A planet-hunting satellite has allowed astronomers to see a white dwarf abruptly switching on and off for the first time.

White dwarfs are what most stars become after they have burned off the hydrogen that fuels them.

They are around the size of the Earth, but have a mass closer to that of the Sun.

The white dwarf observed by researchers is known to be accreting, or feeding, from an orbiting companion star.

It was seen to lose brightness in 30 minutes, a process only previously seen to occur in accreting white dwarfs over a period of several days to months.

Because the brightness of an accreting white dwarf is affected by the amount of surrounding material it feeds on, the researchers suggest something is interfering with its food supply.

The Durham University researchers hope the discovery will help them learn more about the physics behind accretion – where objects like black holes, white dwarfs and neutron stars feed on surrounding material from neighbouring stars.

Watch: Astronomers suggest earth is traveling through a gigantic, magnetic tunnel

Using Nasa’s Transiting Exoplanet Survey Satellite (Tess) to observe the phenomenon in the white dwarf binary system, TW Pictoris, which is found about 1,400 light years from Earth.

TW Pictoris consists of a white dwarf that feeds from a surrounding accretion disc fuelled by hydrogen and helium from its smaller companion star.

As the white dwarf eats – or accretes – it becomes brighter.

The satellite enabled the team to see abrupt falls and rises in brightness never before seen in an accreting white dwarf on such short timescales.

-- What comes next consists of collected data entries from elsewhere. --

-- ==== Sys2Proof/Syntax.lean ====
section
/-! DEFINITION. The commands of the core as data (30_encoding.md R46 to R50), one constructor per row of
spec/opcode_table.json, and the lines of the assembler language that stand for them (R62, R63). -/

namespace Sys2Proof

/-- The eight commands (R50). An operand is the unsigned field of the command word, nothing added or taken away (R51). -/
inductive Instr where
  /-- `NOP`, opcode 0x0, format Z (R110). -/
  | nop
  /-- `DIV w, poly`, opcode 0x1, format S (R75). -/
  | div (width : Width) (poly : Poly)
  /-- `ENC w, poly`, opcode 0x2, format S (R91). -/
  | enc (width : Width) (poly : Poly)
  /-- `VER w, poly`, opcode 0x3, format S (R101). -/
  | ver (width : Width) (poly : Poly)
  /-- `PUSH sym`, opcode 0x4, format P (R76). -/
  | push (sym : Symbol)
  /-- `END`, opcode 0x5, format Z (R78). -/
  | endOp
  /-- `ABORT`, opcode 0x6, format Z (R111). -/
  | abort
  /-- `STAT`, opcode 0x7, format Z (R112). -/
  | stat
  deriving DecidableEq, Repr

/-- The names of the four registry entries (44_companion_functions.md R120), which a start command's assembler line may
use in place of its two operands (R63). -/
inductive RegistryName where
  /-- CRC-4. -/
  | crc4
  /-- CRC-5-ITU. -/
  | crc5Itu
  /-- CRC-7. -/
  | crc7
  /-- CRC-8. -/
  | crc8
  deriving DecidableEq, Repr

/-- The three start mnemonics, which share format S (R47). -/
inductive StartKind where
  /-- `DIV`. -/
  | div
  /-- `ENC`. -/
  | enc
  /-- `VER`. -/
  | ver
  deriving DecidableEq, Repr

/-- One line of assembler (R62, R63): operands are the numbers written on the line, which need not fit their fields. -/
inductive AsmLine where
  /-- `NOP`. -/
  | nop
  /-- `DIV w, poly`, `ENC w, poly` or `VER w, poly`. -/
  | start (kind : StartKind) (w : Nat) (poly : Nat)
  /-- `DIV name`, `ENC name` or `VER name` (R63). -/
  | startNamed (kind : StartKind) (name : RegistryName)
  /-- `PUSH sym`. -/
  | push (sym : Nat)
  /-- `PUSHS "..."`, the characters as their symbol codes (R63). -/
  | pushS (codes : List Nat)
  /-- `PUSHB b` (R63). -/
  | pushB (b : Nat)
  /-- `END`. -/
  | endOp
  /-- `ABORT`. -/
  | abort
  /-- `STAT`. -/
  | stat
  /-- `.word v`. -/
  | word (v : Nat)
  deriving DecidableEq, Repr

end Sys2Proof
end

Researchers believe what they are witnessing could be reconfigurations of the white dwarf’s surface magnetic field.

During the “on” mode, when the brightness is high, the white dwarf feeds off the accretion disc as it normally would.

Suddenly and abruptly the system turns “off” and its brightness plummets, the astronomers observed.

Nasa’s Transiting Exoplanet Survey Satellite (Tess) is moved inside the Payload Hazardous Servicing Facility at the agency’s Kennedy Space Centre in Florida (Nasa/Frankie Martin)
Nasa’s Transiting Exoplanet Survey Satellite (Tess) is moved inside the Payload Hazardous Servicing Facility at the agency’s Kennedy Space Centre in Florida (Nasa/Frankie Martin)

Researchers say that when this happens the magnetic field is spinning so fast that a barrier stops the fuel from the accretion disc constantly falling on to the white dwarf.

During this phase the amount of fuel the white dwarf is able to feed on is being regulated through a process called magnetic gating.

Lead author Dr Simone Scaringi, in the Centre for Extragalactic Astronomy at Durham University, said: “The brightness variations seen in accreting white dwarfs are generally relatively slow, occurring on timescales of days to months.

“To see the brightness of TW Pictoris plummet in 30 minutes is, in itself, extraordinary as it has never been seen in other accreting white dwarfs and is totally unexpected from our understanding of how these systems are supposed to feed through the accretion disc.

“It appears to be switching on and off.

“This really is a previously unrecognised phenomenon and because we can draw comparisons with similar behaviour in the much smaller neutron stars it could be an important step in helping us to better understand the process of how other accreting objects feed on the material that surrounds them and the important role of magnetic fields in this process.”

The research, published in Nature Astronomy, was funded in the UK by Durham University.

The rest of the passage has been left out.